- _WORK TO COMPLETE_: Among the lines of data below, reproduce only those from the one with "(0x05 ≤ c.toNat" through the one with "x⁸+x⁴+x³+x+1 (R110). -/", exactly as they stand, both ends included.

Collected data
-- ==== Sys2Proof/Certificates/Slice0/Obligations.lean ====
section
/-! DEFINITION. The statements for the provers, from the numbered rules of spec/: each says what a command, the host
port, a function of the unit or the whole machine does. Nothing is proved here. -/

open Sys2Proof Sys2Proof.Machine

/-! ### Terms of the statements -/

/-- The byte is one of the 244 illegal ones, by the ranges that R93 lists. -/
def Sys2Proof.Claims.illegalByte (c : Byte) : Prop :=
  (0x05 ≤ c.toNat ∧ c.toNat ≤ 0x0F) ∨ (0x12 ≤ c.toNat ∧ c.toNat ≤ 0x1F) ∨ (0x21 ≤ c.toNat ∧ c.toNat ≤ 0x2F) ∨
    (0x33 ≤ c.toNat ∧ c.toNat ≤ 0xFE)

/-- A field element as a polynomial over GF(2): the sum of `x^k` over its bits `k` that are 1 (R110). -/
noncomputable def Sys2Proof.Claims.bytePoly (a : Byte) : Polynomial (ZMod 2) :=
  ∑ k ∈ Finset.range 8, if a.getLsbD k then Polynomial.X ^ k else 0

/-- `POLY` = x⁸+x⁴+x³+x+1 (R110). -/
noncomputable def Sys2Proof.Claims.fieldPoly : Polynomial (ZMod 2) :=
  Polynomial.X ^ 8 + Polynomial.X ^ 4 + Polynomial.X ^ 3 + Polynomial.X + 1

/-- `i` is the least index of the token `t` (R140). -/
def Sys2Proof.Claims.leastIndex (wl : Fin 2048 → Token) (t : Token) (i : Fin 2048) : Prop :=
  wl i = t ∧ ∀ j, j < i → wl j ≠ t

/-- The host may store a byte at this address: the RW rows of R35, the wordlist while it is unlocked. -/
def Sys2Proof.Claims.writable (s : State) (a : Nat) : Prop :=
  a = 0x08 ∨ a = 0x09 ∨ a = 0x0C ∨ a = 0x0D ∨ (0x10 ≤ a ∧ a ≤ 0x13) ∨ (0x20 ≤ a ∧ a ≤ 0x4F) ∨ (0x80 ≤ a ∧ a ≤ 0xDF) ∨
    (0x4000 ≤ a ∧ s.wlLock = false)

/-- A reserved address (R35, `93_implementation_defined.md` section 3). -/
def Sys2Proof.Claims.reservedAddress (a : Nat) : Prop :=
  (0x06 ≤ a ∧ a ≤ 0x07) ∨ a = 0x0B ∨ a = 0x0F ∨ (0x14 ≤ a ∧ a ≤ 0x1F) ∨ (0x60 ≤ a ∧ a ≤ 0x7F) ∨ (0xE0 ≤ a ∧ a ≤ 0x3FFF)

/-- A read-only register or buffer byte: the RO rows of R35. -/
def Sys2Proof.Claims.readOnlyAddress (a : Nat) : Prop :=
  (0x01 ≤ a ∧ a ≤ 0x04) ∨ a = 0x0A ∨ a = 0x0E ∨ (0x50 ≤ a ∧ a ≤ 0x5F)

/-- The registers that R39 gives a value are at it. -/
def Sys2Proof.Claims.registersReset (s : State) : Prop :=
  s.err = 0 ∧ s.einfo = 0 ∧ s.faults = 0 ∧ s.strict = false ∧ s.wlLock = false ∧ s.mnCount = 0 ∧ s.entLen = 0 ∧
    s.secLen = 0 ∧ s.saIdx = 0 ∧ s.saLen = 0 ∧ s.sbIdx = 0 ∧ s.sbLen = 0

/-- `Hash(e)[0] >> 4`, the checksum of R143 as a number, for the unit's hash. -/
def Sys2Proof.Claims.checksumOf (e : Block) : Nat := ((sha256 e.toList).headD 0).toNat >>> 4

/-- The values of `a` to `h` after the round that reads the words `k` and `w` (R212, R215). -/
def Sys2Proof.Claims.roundOf (x : ShaWords) (k w : Word32) : ShaWords :=
  let t1 := x.h + (x.e.rotateRight 6 ^^^ x.e.rotateRight 11 ^^^ x.e.rotateRight 25) +
    ((x.e &&& x.f) ^^^ (~~~x.e &&& x.g)) + k + w
  let t2 := (x.a.rotateRight 2 ^^^ x.a.rotateRight 13 ^^^ x.a.rotateRight 22) +
    ((x.a &&& x.b) ^^^ (x.a &&& x.c) ^^^ (x.b &&& x.c))
  { a := t1 + t2, b := x.a, c := x.b, d := x.c, e := x.d + t1, f := x.e, g := x.f, h := x.g }

open Sys2Proof.Claims

/-! ### Encoding -/

/-- R92: the twelve defined opcodes, each the whole byte; no other byte is a command. -/
def Obligations.OpcodeMapIsTheTable : Prop :=
  ∀ (c : Byte) (i : Instr), decode c = .ok i ↔
    (c, i) ∈ [((0x00 : Byte), Instr.nop), (0x01, .gfAdd), (0x02, .gfSub), (0x03, .gfMul), (0x04, .gfInv),
      (0x10, .mnDecode), (0x11, .mnEncode), (0x20, .ssRecon), (0x30, .mvEntSa), (0x31, .mvEntSb), (0x32, .mvSecEnt),
      (0xFF, .sreset)]

/-- R90, R92: the byte of every well-formed command decodes to it. -/
def Obligations.EncodedCommandDecodesBack : Prop :=
  ∀ i : Instr, i.wellFormed = true → decode (encode i) = .ok i ∧ decodeTableWord 8 (encode i).toNat = some i

/-- R91: when the host's next access writes a defined command byte to `CMD`, the step is the command's execution, in the
state from which that access has been taken; and `withFetchWord` makes it so. The list of events and `withFetchWord` are
the model's own (log 3). -/
def Obligations.StepRunsTheDecodedCommand : Prop :=
  (∀ (s : State) (c : Byte) (rest : List HostEvent) (i : Instr),
    s.host.pending = .write 0x0000 c :: rest → decode c = .ok i → i.wellFormed = true →
      step s = exec i { s with host := { s.host with pending := rest } }) ∧
  ∀ (s : State) (i : Instr), step (s.withFetchWord 8 (encode i).toNat) = exec i s

/-- R93: each of the 244 illegal bytes written to `CMD` raises `IllegalCommand` with the byte in `EINFO` and changes
nothing else; and the illegal bytes are exactly those that no command has. -/
def Obligations.IllegalCommandByteRaises : Prop :=
  (∀ (s : State) (c : Byte) (rest : List HostEvent), s.host.pending = .write 0x0000 c :: rest → illegalByte c →
    step s = .next { s with err := 8, einfo := c, faults := s.faults ||| 0x0100, host := { s.host with pending := rest } }) ∧
  ∀ c : Byte, illegalByte c ↔ ∀ i : Instr, encode i ≠ c

/-- R97: a transaction word is `(W << 23) or (ADDR << 8) or DATA`, and listing an access as a word and reading the word
back gives the access. -/
def Obligations.TransactionWordsListAccesses : Prop :=
  (∀ (a : HostAddr) (v : Byte),
    (transactionOf (.write a v)).map BitVec.toNat = some ((1 <<< 23) ||| (a.toNat <<< 8) ||| v.toNat)) ∧
  (∀ a : HostAddr, (transactionOf (.read a)).map BitVec.toNat = some (a.toNat <<< 8)) ∧
  (∀ (e : HostEvent) (t : BitVec 24), transactionOf e = some t ↔ eventOfTransaction t = some e) ∧
  ∀ t : BitVec 24, (eventOfTransaction t).isSome = transactionWellFormed t.toNat

/-! ### The field -/

/-- R110, R112: `gf_mul(a, b)` is the product of the polynomials `a` and `b` reduced modulo `POLY`. -/
def Obligations.GfMulIsThePolynomialProduct : Prop :=
  ∀ a b : Byte, bytePoly (gfMul a b) = (bytePoly a * bytePoly b) %ₘ fieldPoly

/-- R112: the two definitions of `gf_mul` are equal. -/
def Obligations.GfMulDefinitionsAgree : Prop := ∀ a b : Byte, gfMulPoly a b = gfMul a b

/-- R120: the laws of the field. -/
def Obligations.FieldLawsHold : Prop :=
  (∀ a b : Byte, gfAdd a b = gfAdd b a) ∧
  (∀ a b : Byte, gfMul a b = gfMul b a) ∧
  (∀ a b c : Byte, gfMul a (gfMul b c) = gfMul (gfMul a b) c) ∧
  (∀ a b c : Byte, gfMul a (gfAdd b c) = gfAdd (gfMul a b) (gfMul a c)) ∧
  (∀ a : Byte, a ≠ 0 → ∃ b, gfInv a = some b ∧ gfMul a b = 1) ∧
  (∀ a : Byte, gfMul a 0 = 0 ∧ gfMul 0 a = 0 ∧ gfMul a 1 = a ∧ gfMul 1 a = a) ∧
  ∀ a b : Byte, gfMul a b = 0 → a = 0 ∨ b = 0

/-- R113: every byte but 0 has exactly one inverse, which is not 0 and whose inverse is the byte; 0 has none, and
`GF_INV` raises `UndefinedInverse` for it. -/
def Obligations.InverseIsUnique : Prop :=
  (∀ a : Byte, a ≠ 0 → ∃ b, gfInv a = some b ∧ gfMul a b = 0x01 ∧ b ≠ 0 ∧ (∀ c, gfMul a c = 0x01 → c = b) ∧
    gfInv b = some a) ∧
  gfInv 0x01 = some 0x01 ∧ gfInv 0 = none ∧ (∀ b : Byte, gfMul 0 b ≠ 0x01) ∧
  ∀ s : State, s.gfa = 0 → exec .gfInv s = .next (s.raise .undefinedInverse 0x00)

/-- R114: the inverse table's entries are the inverses. -/
def Obligations.InverseTableIsRight : Prop :=
  (∀ a : Byte, gfInvByTable a = gfInv a) ∧ gfInvByTable 0x53 = some 0xCA

/-- R115: `INV3 = gf_inv(0x03) = 0xF6`. -/
def Obligations.InverseOfThree : Prop :=
  gfAdd Config.x1 Config.x2 = 0x03 ∧ gfInv 0x03 = some 0xF6 ∧ Config.inv3 = 0xF6 ∧ gfMul 0x02 0xF6 = 0xF7 ∧
    gfMul 0x03 0xF6 = 0x01 ∧ gfInv 0x02 = some 0x8D

/-- R121: the log tables compute the same products and inverses. -/
def Obligations.LogTablesAgree : Prop :=
  (∀ a b : Byte, gfMulByTables a b = gfMul a b) ∧ ∀ a : Byte, gfInvByTables a = gfInv a

/-- R116: `GF_ADD`. -/
def Obligations.GfAddWritesTheXor : Prop :=
  decode 0x01 = .ok .gfAdd ∧
  ∀ s : State, exec .gfAdd s = .next { s with gfr := s.gfa ^^^ s.gfb, err := 0, einfo := 0 }

/-- R117: `GF_SUB`, which computes exactly what `GF_ADD` computes. -/
def Obligations.GfSubWritesTheXor : Prop :=
  decode 0x02 = .ok .gfSub ∧
  ∀ s : State, exec .gfSub s = .next { s with gfr := s.gfa ^^^ s.gfb, err := 0, einfo := 0 } ∧
    exec .gfSub s = exec .gfAdd s

/-- R118: `GF_MUL`, with the corner cases of the rule. -/
def Obligations.GfMulWritesTheProduct : Prop :=
  decode 0x03 = .ok .gfMul ∧
  (∀ s : State, exec .gfMul s = .next { s with gfr := gfMul s.gfa s.gfb, err := 0, einfo := 0 }) ∧
  (∀ a : Byte, gfMul a 0 = 0 ∧ gfMul 0 a = 0 ∧ gfMul a 1 = a ∧ gfMul 1 a = a) ∧
  gfMul 0x02 0x80 = 0x1B ∧ gfMul 0x80 0x80 = 0x9A ∧ gfMul 0xFF 0xFF = 0x13 ∧ gfMul 0x53 0xCA = 0x01 ∧
  gfMul 0x03 0xF6 = 0x01 ∧ gfMul 0x02 0x8D = 0x01 ∧ gfMul 0x57 0x83 = 0xC1

/-- R119: `GF_INV`: the error exactly for 0, else the inverse. -/
def Obligations.GfInvWritesTheInverse : Prop :=
  decode 0x04 = .ok .gfInv ∧
  ∀ s : State,
    (s.gfa = 0 → exec .gfInv s = .next { s with err := 7, einfo := 0, faults := s.faults ||| 0x0080 }) ∧
    (s.gfa ≠ 0 → ∃ v, gfMul s.gfa v = 0x01 ∧ gfInv s.gfa = some v ∧
      exec .gfInv s = .next { s with gfr := v, err := 0, einfo := 0 })

/-! ### The codec -/

/-- R140: the lookup is the least index of the token, and none where the token is absent. -/
def Obligations.LookupIsTheLeastIndex : Prop :=
  ∀ (wl : Fin 2048 → Token) (t : Token),
    (∀ i, wlIndex wl t = some i ↔ leastIndex wl t i) ∧ (wlIndex wl t = none ↔ ∀ i, wl i ≠ t)

/-- R141: the number of the 132-bit string, and its bits: bit number `11*k + j`, bit 0 first, is bit `10 - j` of
`idx[k]`. -/
def Obligations.PackedStringHasTheIndexBits : Prop :=
  ∀ idx : Vector (Fin 2048) 12,
    pack132 idx = ∑ k : Fin 12, idx[k].val * 2 ^ (11 * (11 - k.val)) ∧ pack132 idx < 2 ^ 132 ∧
    ∀ (k : Fin 12) (j : Fin 11),
      (pack132 idx).testBit (131 - (11 * k.val + j.val)) = idx[k].val.testBit (10 - j.val)

/-- R142: the entropy and the embedded checksum of a string, by the definitions and by the table per byte. -/
def Obligations.SplitByteByByte : Prop :=
  ∀ idx : Vector (Fin 2048) 12,
    let n := pack132 idx
    let e := entropyOf132 n
    let v : Fin 12 → Nat := fun k => idx[k].val
    (∀ i : Fin 16, e[i].toNat = ((n >>> 4) >>> (8 * (15 - i.val))) &&& 0xFF) ∧
    e[0].toNat = v 0 >>> 3 ∧
    e[1].toNat = ((v 0 &&& 0x7) <<< 5) ||| (v 1 >>> 6) ∧
    e[2].toNat = ((v 1 &&& 0x3F) <<< 2) ||| (v 2 >>> 9) ∧
    e[3].toNat = (v 2 >>> 1) &&& 0xFF ∧
    e[4].toNat = ((v 2 &&& 0x1) <<< 7) ||| (v 3 >>> 4) ∧
    e[5].toNat = ((v 3 &&& 0xF) <<< 4) ||| (v 4 >>> 7) ∧
    e[6].toNat = ((v 4 &&& 0x7F) <<< 1) ||| (v 5 >>> 10) ∧
    e[7].toNat = (v 5 >>> 2) &&& 0xFF ∧
    e[8].toNat = ((v 5 &&& 0x3) <<< 6) ||| (v 6 >>> 5) ∧
    e[9].toNat = ((v 6 &&& 0x1F) <<< 3) ||| (v 7 >>> 8) ∧
    e[10].toNat = v 7 &&& 0xFF ∧
    e[11].toNat = v 8 >>> 3 ∧
    e[12].toNat = ((v 8 &&& 0x7) <<< 5) ||| (v 9 >>> 6) ∧
    e[13].toNat = ((v 9 &&& 0x3F) <<< 2) ||| (v 10 >>> 9) ∧
    e[14].toNat = (v 10 >>> 1) &&& 0xFF ∧
    e[15].toNat = ((v 10 &&& 0x1) <<< 7) ||| (v 11 >>> 4) ∧
    (checksumOf132 n).toNat = n &&& 0xF ∧
    (checksumOf132 n).toNat = v 11 &&& 0xF

/-- R147: the indices of an entropy and a checksum, by the definition and by the table per index; only the last word
depends on the checksum. -/
def Obligations.UnpackIndexByIndex : Prop :=
  ∀ (e : Block) (cs : BitVec 4),
    let idx : Fin 12 → Nat := fun k => (unpack132 e cs)[k].val
    let b : Fin 16 → Nat := fun i => e[i].toNat
    let n := ((∑ i : Fin 16, b i * 2 ^ (8 * (15 - i.val))) <<< 4) ||| cs.toNat
    (∀ k : Fin 12, idx k = (n >>> (11 * (11 - k.val))) &&& 0x7FF) ∧
    idx 0 = (b 0 <<< 3) ||| (b 1 >>> 5) ∧
    idx 1 = ((b 1 &&& 0x1F) <<< 6) ||| (b 2 >>> 2) ∧
    idx 2 = ((b 2 &&& 0x3) <<< 9) ||| (b 3 <<< 1) ||| (b 4 >>> 7) ∧
    idx 3 = ((b 4 &&& 0x7F) <<< 4) ||| (b 5 >>> 4) ∧
    idx 4 = ((b 5 &&& 0xF) <<< 7) ||| (b 6 >>> 1) ∧
    idx 5 = ((b 6 &&& 0x1) <<< 10) ||| (b 7 <<< 2) ||| (b 8 >>> 6) ∧
    idx 6 = ((b 8 &&& 0x3F) <<< 5) ||| (b 9 >>> 3) ∧
    idx 7 = ((b 9 &&& 0x7) <<< 8) ||| b 10 ∧
    idx 8 = (b 11 <<< 3) ||| (b 12 >>> 5) ∧
    idx 9 = ((b 12 &&& 0x1F) <<< 6) ||| (b 13 >>> 2) ∧
    idx 10 = ((b 13 &&& 0x3) <<< 9) ||| (b 14 <<< 1) ||| (b 15 >>> 7) ∧
    idx 11 = ((b 15 &&& 0x7F) <<< 4) ||| cs.toNat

- _ANSWER TO THIS PROBLEM_:
  (0x05 ≤ c.toNat ∧ c.toNat ≤ 0x0F) ∨ (0x12 ≤ c.toNat ∧ c.toNat ≤ 0x1F) ∨ (0x21 ≤ c.toNat ∧ c.toNat ≤ 0x2F) ∨
    (0x33 ≤ c.toNat ∧ c.toNat ≤ 0xFE)

/-- A field element as a polynomial over GF(2): the sum of `x^k` over its bits `k` that are 1 (R110). -/
noncomputable def Sys2Proof.Claims.bytePoly (a : Byte) : Polynomial (ZMod 2) :=
  ∑ k ∈ Finset.range 8, if a.getLsbD k then Polynomial.X ^ k else 0

/-- `POLY` = x⁸+x⁴+x³+x+1 (R110). -/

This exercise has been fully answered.